Click here (pdf) for additional medications in lesser-risk categories.

The medications listed here present differing degrees of potential risk for worsening CMT neuropathy. Always consult your treating physician before taking or changing any medication.

1. Based on: Weimer & Podwall [2006]. See also Graf et al [1996], Nishikawa et al [2008], and Porter et al [2009].

Evaluation of Relatives at Risk

It is appropriate to evaluate at-risk males at birth with detailed audiometry to assure early diagnosis and treatment of hearing loss.

See Genetic Counseling for issues related to testing of at-risk relatives for genetic counseling purposes.

Therapies Under Investigation

Dietary S-adenosylmethionine (SAM) supplementation could theoretically alleviate some of the symptoms of Arts syndrome by providing an oral source of purine nucleotide precursor that is not PRPP dependent. Furthermore, SAM is known to cross the blood-brain barrier. An adult with HPRT deficiency is reported to have benefitted neurologically from SAM administration without untoward side effects [Glick 2006].
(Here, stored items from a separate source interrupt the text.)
@[simp] theorem State.raise_context' (s : State) (g' : Face) (g : Flag) : (s.raise g).context g' = s.context g' := rfl
@[simp] theorem State.raise_face' (s : State) (g' : Face) (g : Flag) : (s.raise g).face g' = s.face g' := rfl
@[simp] theorem State.drew_context' (s : State) (g' : Face) (n : Nat) : (s.drew n).context g' = s.context g' := rfl
@[simp] theorem State.drew_face' (s : State) (g' : Face) (n : Nat) : (s.drew n).face g' = s.face g' := rfl

end Sys2Proof.Machine
end

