@[simp] theorem State.responded_keeps (s : State) (f : Face) :
    (s.responded f).pending = s.pending ∧ (s.responded f).freeCount = s.freeCount ∧ (s.responded f).power = s.power ∧
    (s.responded f).storeKept = s.storeKept ∧ (s.responded f).now = s.now ∧ (s.responded f).link = s.link ∧
    (s.responded f).contexts = s.contexts ∧ (s.responded f).fare = s.fare ∧ (s.responded f).check = s.check ∧
    (s.responded f).sightings = s.sightings ∧ (s.responded f).hotlist = s.hotlist ∧ (s.responded f).tears = s.tears ∧
    (s.responded f).journal = s.journal ∧ (s.responded f).ring = s.ring ∧ (s.responded f).watch = s.watch ∧
    (s.responded f).aisle = s.aisle ∧ (s.responded f).setup = s.setup ∧ (s.responded f).service = s.service := by
  unfold State.responded
  split <;> simp

@[simp] theorem State.noteHolders_keeps (s : State) (n : CardNumber) (x : Note) :
    (s.noteHolders n x).pending = s.pending ∧ (s.noteHolders n x).freeCount = s.freeCount ∧
    (s.noteHolders n x).power = s.power ∧ (s.noteHolders n x).storeKept = s.storeKept ∧
    (s.noteHolders n x).now = s.now ∧ (s.noteHolders n x).link = s.link ∧ (s.noteHolders n x).faces = s.faces ∧
    (s.noteHolders n x).fare = s.fare ∧ (s.noteHolders n x).check = s.check ∧
    (s.noteHolders n x).sightings = s.sightings ∧ (s.noteHolders n x).hotlist = s.hotlist ∧
    (s.noteHolders n x).tears = s.tears ∧ (s.noteHolders n x).journal = s.journal ∧
    (s.noteHolders n x).ring = s.ring ∧ (s.noteHolders n x).watch = s.watch ∧ (s.noteHolders n x).aisle = s.aisle ∧
    (s.noteHolders n x).setup = s.setup ∧ (s.noteHolders n x).service = s.service := by
  simp [State.noteHolders]

@[simp] theorem State.setOwnHold_keeps (s : State) (f : Face) :
    (s.setOwnHold f).pending = s.pending ∧ (s.setOwnHold f).freeCount = s.freeCount ∧
    (s.setOwnHold f).power = s.power ∧ (s.setOwnHold f).storeKept = s.storeKept ∧ (s.setOwnHold f).now = s.now ∧
    (s.setOwnHold f).link = s.link ∧ (s.setOwnHold f).faces = s.faces ∧ (s.setOwnHold f).fare = s.fare ∧
    (s.setOwnHold f).check = s.check ∧ (s.setOwnHold f).hotlist = s.hotlist ∧ (s.setOwnHold f).tears = s.tears ∧
    (s.setOwnHold f).journal = s.journal ∧ (s.setOwnHold f).ring = s.ring ∧ (s.setOwnHold f).watch = s.watch ∧
    (s.setOwnHold f).aisle = s.aisle ∧ (s.setOwnHold f).setup = s.setup ∧ (s.setOwnHold f).service = s.service := by
  unfold State.setOwnHold
  simp only
  (repeat' split) <;> simp

@[simp] theorem State.releaseOwnHold_keeps (s : State) (f : Face) :
    (s.releaseOwnHold f).pending = s.pending ∧ (s.releaseOwnHold f).freeCount = s.freeCount ∧
    (s.releaseOwnHold f).power = s.power ∧ (s.releaseOwnHold f).storeKept = s.storeKept ∧
    (s.releaseOwnHold f).now = s.now ∧ (s.releaseOwnHold f).link = s.link ∧ (s.releaseOwnHold f).faces = s.faces ∧
    (s.releaseOwnHold f).fare = s.fare ∧ (s.releaseOwnHold f).check = s.check ∧
    (s.releaseOwnHold f).hotlist = s.hotlist ∧ (s.releaseOwnHold f).tears = s.tears ∧
    (s.releaseOwnHold f).journal = s.journal ∧ (s.releaseOwnHold f).ring = s.ring ∧
    (s.releaseOwnHold f).watch = s.watch ∧ (s.releaseOwnHold f).aisle = s.aisle ∧
    (s.releaseOwnHold f).setup = s.setup ∧ (s.releaseOwnHold f).service = s.service := by
  unfold State.releaseOwnHold
  simp only
  (repeat' split) <;> simp

@[simp] theorem State.recordSighting_keeps (s : State) (n : CardNumber) (x : Sighting) :
    (s.recordSighting n x).pending = s.pending ∧ (s.recordSighting n x).freeCount = s.freeCount ∧
    (s.recordSighting n x).power = s.power ∧ (s.recordSighting n x).storeKept = s.storeKept ∧
    (s.recordSighting n x).now = s.now ∧ (s.recordSighting n x).link = s.link ∧
    (s.recordSighting n x).faces = s.faces ∧ (s.recordSighting n x).contexts = s.contexts ∧
    (s.recordSighting n x).fare = s.fare ∧ (s.recordSighting n x).check = s.check ∧
    (s.recordSighting n x).hotlist = s.hotlist ∧ (s.recordSighting n x).tears = s.tears ∧
    (s.recordSighting n x).journal = s.journal ∧ (s.recordSighting n x).ring = s.ring ∧
    (s.recordSighting n x).watch = s.watch ∧ (s.recordSighting n x).aisle = s.aisle ∧
    (s.recordSighting n x).setup = s.setup ∧ (s.recordSighting n x).service = s.service := by
  unfold State.recordSighting
  split <;> simp

@[simp] theorem State.localAdd_keeps (s : State) (n : CardNumber) (b : Bool) :
    (s.localAdd n b).pending = s.pending ∧ (s.localAdd n b).freeCount = s.freeCount ∧
    (s.localAdd n b).power = s.power ∧ (s.localAdd n b).storeKept = s.storeKept ∧ (s.localAdd n b).now = s.now ∧
    (s.localAdd n b).link = s.link ∧ (s.localAdd n b).faces = s.faces ∧ (s.localAdd n b).contexts = s.contexts ∧
    (s.localAdd n b).fare = s.fare ∧ (s.localAdd n b).check = s.check ∧ (s.localAdd n b).sightings = s.sightings ∧
    (s.localAdd n b).tears = s.tears ∧ (s.localAdd n b).journal = s.journal ∧ (s.localAdd n b).ring = s.ring ∧
    (s.localAdd n b).watch = s.watch ∧ (s.localAdd n b).aisle = s.aisle ∧ (s.localAdd n b).setup = s.setup := by
  simp [State.localAdd]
An open-label clinical trial of SAM in two Australian brothers (ages 14 and 13 in 2010) with Arts syndrome is continuing [J Christodoulou et al, unpublished data; approved by the ethics and drug committees, Children's Hospital at Westmead, Sydney, Australia]. Oral SAM supplementation is presently set at 30 mg/kg/day. The boys appear to have had significant benefit from this therapy based on decreased number of hospitalizations and stabilization of nocturnal BIPAP requirements; however, slight deterioration in their vision has been noted.

Mildly affected carrier females from families with Arts syndrome may also benefit from SAM supplementation in their diet, although this remains to be tested. Whether treatment with SAM supplementation would benefit individuals with allelic disorders (PRS superactivity, Charcot-Marie-Tooth neuropathy X type 5) remains to be investigated.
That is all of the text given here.